Ce qui a changé : évaluer à distance

Avez-vous eu l’impression d’évaluer de façon différente pendant cette période de confinement  ?

Différentes conceptions de l’évaluation

Pour les enseignants de langues la question de l’évaluation ne s’est pas posée dans les mêmes termes que pour les enseignants d’autres disciplines, en particulier les disciplines scientifiques. En effet, très souvent en langues il ne s’agit pas d’évaluer des connaissances,  mais des compétences de compréhension et d’expression écrite et orale mises en œuvre dans des projets individuels ou de groupe.  Productions écrites, productions multimédia, portfolios, journaux de bord ont été couramment utilisés pendant cette période de confinement .

On a retrouvé les pratiques du présentiel,  certains enseignants privilégiant une évaluation formative pour étayer les processus d’apprentissage, d’autres se focalisant sur des évaluations sommatives avec un travail final ou avec des quiz.

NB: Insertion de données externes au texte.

/-- The sections of a completing instance: those of a sharing loop held at 0 stay cleared (R190). -/
def newSections (s : State) (k bank : Nat) (cp : Capture) : List (Nat × SecState) :=
  if slotHeld s k then (slotSecs s k).map (·, {})
  else runSections s k bank cp ((slotSecs s k).zip cp.presets) cp.x cp.ex (scaleRat (cp.x : Rat) cp.ex)

/-- An instance completes: it writes its states and its clamped output (R190, R231, R235, R236). -/
def completeSlot (k lat : Nat) (cp : Capture) (s : State) : State :=
  let x := slotOf s k
  let bank := if x.switched || cp.switch then 1 - s.lpe.bank else s.lpe.bank
  let secs := newSections s k bank cp
  let last := (secs.getLast?.map Prod.snd).getD {}
  let sats := (secs.filter fun p => p.2.sat).length
  let o := if slotHeld s k then (0, false, false) else slotOutput s k cp last
  let s1 := secs.foldl (fun a p => putSec secBase p.1 p.2 a) s
  let s2 := putOvrRun k 0 (setSlot k (fun y =>
    { y with cap := none, restartDue := false, warmDone := true, switched := y.switched || cp.switch, idle := cp.idle,
               clampHi := o.2.1, clampLo := o.2.2, bank := bank, lat := min lat 65535,
               out := if y.safe then y.out else o.1, good := if y.ovr then y.good + 1 else 0 }) s1)
  let s3 := if (slotOf s k).safe then s2 else writeDest (slf s k 32 2) o.1 s2
  let s4 := if sats = 0 then s3 else
    raiseError errLpeSat k (fireEvent 162 { s3 with lpe.satCnt := (s3.lpe.satCnt + sats) % 65536 })
  finishWarm s (finishSwap (takeSnapshot k cp s4))

/-- SLOT_COMPLETE (R235, R236): `lat` cycles after the release; with a double-bit error in the RAM an instance read, it is
abandoned and acts as a third overrun. -/
def execSlotComplete (t slot lat : Nat) (eccDbl : Bool) (s : State) : Host.Outcome State Fault Refusal :=
  let s := s.at t
  .next (match (slotOf s slot).cap with
  | none => s
  | some cp =>
    if eccDbl then tripSlot slot errLpeRam (putOvrRun slot 3 (setSlot slot (fun x => { x with cap := none }) s))
    else completeSlot slot lat cp s)

/-- LPE_OVR_CLEAR (R237): 100 consecutive instances completed by their deadlines; a held output leaves SAFE at the next
completion. -/
def execLpeOvrClear (t slot : Nat) (s : State) : Host.Outcome State Fault Refusal :=
  let s := s.at t
  .next (if (slotOf s slot).ovr && 100 ≤ (slotOf s slot).good then
    (let s1 := setSlot slot (fun x => { x with ovr := false, safe := false, good := 0 }) s
     let s2 := updStage s1
     if slotKind s slot == 0 || slotKind s slot == 2 then errCleared 3 1 (tripArg s slot) (errCleared 3 4 (tripArg s slot) s2) else s2)
  else s)

/-! ### Bank switches and writes (R239, R240) -/

/-- A bank switch is requested; with no slot enabled it is done at once. -/
def requestSwap (s : State) : State :=
  if s.lpe.swapPending then s
  else finishSwap { s with lpe.swapPending := true, lpe.slot := updAll s.lpe.slot fun _ x => { x with switched := false } }

/-- LPE_SWAP_REQ (R239, R240): only the supervisor writes LPE_SWAP. -/
def execLpeSwapReq (t : Nat) (m : Master) (s : State) : Host.Outcome State Fault Refusal :=
  let s := s.at t
  .next (if m == .sup then requestSwap s else firewallBlock s)

/-- The supervisor may write this word of Reedbed RAM now (R239, R244). -/
def ramOpen (s : State) (a : Nat) : Bool :=
  let ofs := a - 0x58000000
  if ofs < 0x1000 then s.sys.mode == .m3
  else if ofs < 0x9000 then
    s.sys.mode == .m3 || ((ofs - 0x1000) / 0x4000 != s.lpe.bank && !s.lpe.swapPending)
  else false

/-- Bytes of a slot entry's word that are the engine's own: OVR_RUN, COST, and a group slot's PERIOD and DEADLINE. -/
def slotStateMask (s : State) (a : Nat) : Nat :=
  let ofs := (a - 0x58000000) % 64
  let k := (a - 0x58000000) / 64
  if ofs = 12 then 0xFF000000
  else if ofs = 52 then 0xFFFF
  else if (ofs = 4 || ofs = 8) && bit (slf s k 0 4) 6 then 0xFFFFFFFF
  else 0

/-- A word of the slot table is written: a slot it enables restarts (R238), and the computed fields follow. -/
def writeSlotWord (a v : Nat) (s : State) : State :=
  let k := (a - 0x58000000) / 64
  let mask := slotStateMask s a
  let s1 := wrw s a ((rdw s a &&& mask) ||| (v - (v &&& mask)))
  let s2 := if !slotOn s k && slotOn s1 k then setSlot k (fun x => { x with restartDue := true }) s1 else s1
  slotComputed s2

/-- A supervisor write of Reedbed RAM takes effect, or is blocked and counted (R239). -/
def reedbedWrite (addr word : Nat) (s : State) : State :=
  if ramOpen s addr then (if addr < 0x58001000 then writeSlotWord addr word s else wrw s addr word)
  else { s with lpe.wrBlock := (s.lpe.wrBlock + 1) % 65536 }

/-- REEDBED_RAM_WRITE (R239). -/
def execReedbedRamWrite (t addr word : Nat) (s : State) : Host.Outcome State Fault Refusal :=
  .next (reedbedWrite addr word (s.at t))

/-! ### Registers and commands (R250, R506) -/

/-- LPE_SLOTn_STAT. -/
def slotStatWord (s : State) (k : Nat) : Nat :=
  let x := slotOf s k
  let st := if !slotOn s k then 0 else if s.lpe.standby && slotMirror s k then 3 else if x.idle then 2 else 1
  packBits [(0, st), (2, min 3 (ovrRun s k)), (4, b2n x.clampHi), (5, b2n x.clampLo), (6, x.bank), (16, x.lat)]

/-- DENSITY of a lane, 2^-16 units. -/
def densityWord (s : State) (l : Nat) : Nat := (roundAway (laneDensity s l * 65536)).toNat

/-- One slot's part of the PWR_LOOP_READ response. -/
def slotReport (s : State) (k : Nat) : List Nat :=
  memBytes s.mem (slotAddr k) 64 ++ leBytes 4 (slotStatWord s k) ++ leBytes 4 (unsigned 32 (slotOf s k).out)
    ++ List.replicate 8 0 ++ ((slotSecs s k).map fun i => memBytes s.mem (secBase + 16 * i) 16).flatten

/-- PWR_LOOP_READ (R250, R506). -/
def execPwrLoopRead (t line seq : Nat) (s : State) : Host.Outcome State Fault Refusal :=
  .next (runCmd line seq 0x0505 neverIllegal (fun c s =>
    let first := c.param 8 1
    let n := c.param 9 1
    if 64 ≤ first then rejectRange c 8 s
    else if n = 0 || 64 < first + n then rejectRange c 9 s
    else doneOut c [] (((List.range n).map fun i => slotReport s (first + i)).flatten) s) (s.at t))

/-- PWR_LOOP_BUDGET (R250, R506). -/
def execPwrLoopBudget (t line seq : Nat) (s : State) : Host.Outcome State Fault Refusal :=
  .next (runCmd line seq 0x0506 neverIllegal (fun c s =>
    doneOut c [] (wordBytes ((List.range 4).map (densityWord s) ++ ((List.range 64).map fun k =>
      if slotOn s k then [slotCost s k, slotDeadline s k] else [0, 0]).flatten)) s) (s.at t))

end Sys2Proof.Machine
end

Dans tous les cas, la période a obligé chacun à se poser des questions fondamentales et à établir des critères explicites d’évaluation.

Je me pose beaucoup de questions sur l’évaluation de la partie orale, sur la partie écrite (rédaction, exercices divers) je me suis donnée plus de règles et de critères qu’avant.

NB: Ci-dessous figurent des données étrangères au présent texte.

/-- INTAKE (R143, R164, R165): the root takes a set's report and adds its import energy to E_used. -/
def execIntake (t : Nat) (m : IntakeMsg) (s : State) : Host.Outcome State Fault Refusal :=
  let s := s.at t
  if standbyNode s then .next s
  else if m.typ ≠ 3 ∨ m.ver ≠ 1 ∨ nearRound s 1 m.round = false then .next (dropTc1 s)
  else
    match s.slc.sets.zipIdx.find? (fun p => p.1.node == m.node && p.1.set == m.set) with
    | none => .next (dropTc1 s)
    | some (x, j) =>
      let de := match x.lastE with
        | some e => (m.eImport + 2 ^ 48 - e) % 2 ^ 48
        | none => 0
      .next { s with slc.eUsed := (s.slc.eUsed + de) % 2 ^ 48,
                       slc.sets := s.slc.sets.modify j fun y =>
                       { y with lastP := m.pImport, lastE := some m.eImport, fresh := true } }

/-! ### Commands (R175, R506) -/

/-- SLC_STAT as a word. -/
def slcStatWord (s : State) : Nat :=
  packBits [(0, b2n s.slc.joined), (1, b2n s.slc.leaseValid), (2, b2n s.slc.ramping), (3, b2n (rootRole s).isSome),
    (4, b2n (leafNode s)), (16, (hostedRoles s).length)]

/-- SLC_STATUS (R506). -/
def execSlcStatus (t line seq : Nat) (s : State) : Host.Outcome State Fault Refusal :=
  .next (runCmd line seq 0x0401 neverIllegal (fun c s =>
    done c (([nd s nGRANT, effectiveGrant s, nd s nLEASEEND, s.slc.round, slcStatWord s, s.slc.float,
      floatDrawnAll s, s.slc.demandSent].map (leBytes 4)).flatten) s) (s.at t))

/-- SLC_TABLE_READ (R506): allocation entries, role entries or the node record. -/
def execSlcTableRead (t line seq : Nat) (s : State) : Host.Outcome State Fault Refusal :=
  .next (runCmd line seq 0x0402 neverIllegal (fun c s =>
    let tab := c.param 8 1
    let first := c.param 10 2
    let n := c.param 12 2
    if 3 ≤ tab then rejectRange c 8 s
    else if 4096 ≤ first then rejectRange c 10 s
    else if n < 1 || 512 < n || (tab < 2 && 4096 < first + n) then rejectRange c 12 s
    else if tab = 2 then doneOut c (leBytes 2 1) (nodeBytes s) s
    else doneOut c (leBytes 2 n) (memBytes s.mem (if tab = 0 then allocBase first else roleBase first) (128 * n)) s) (s.at t))

/-- SLC_MAP_READ (R506): the efficiency map bank in use. -/
def execSlcMapRead (t line seq : Nat) (s : State) : Host.Outcome State Fault Refusal :=
  .next (runCmd line seq 0x0403 neverIllegal
    (fun c s => doneOut c [s.slc.bank] (memBytes s.mem (mapBase s.slc.bank) 2048) s) (s.at t))

/-- SLC_CLASS_SET (R175, R506): the output's class from the next round. -/
def execSlcClassSet (t line seq : Nat) (s : State) : Host.Outcome State Fault Refusal :=
  .next (runCmd line seq 0x0405 neverIllegal (fun c s =>
    let n := c.param 8 1
    let k := c.param 9 1
    if 4 ≤ n then rejectRange c 8 s
    else if k < 2 || 7 < k then rejectRange c 9 s
    else done c [] { s with slc.op := upd s.slc.op n fun o => { o with clsNext := some k } }) (s.at t))

end Sys2Proof.Machine
end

Les modes d’évaluation choisis par les enseignants ou imposés par les institutions ont donc été fortement interrogés à cette occasion. Selon que l’on privilégiait l’évaluation formative ou l’évaluation sommative, les constats ne sont pas les mêmes.

“Pas de changement. Les grilles d’évaluation (ou d’observation) que j’utilise sont les mêmes à distance ou en présentiel.”

“Beaucoup, il a fallu repenser ma façon d’évaluer et l’adapter (privilégier l’évaluation par projet, l’auto-évaluation, l’évaluation par les pairs )”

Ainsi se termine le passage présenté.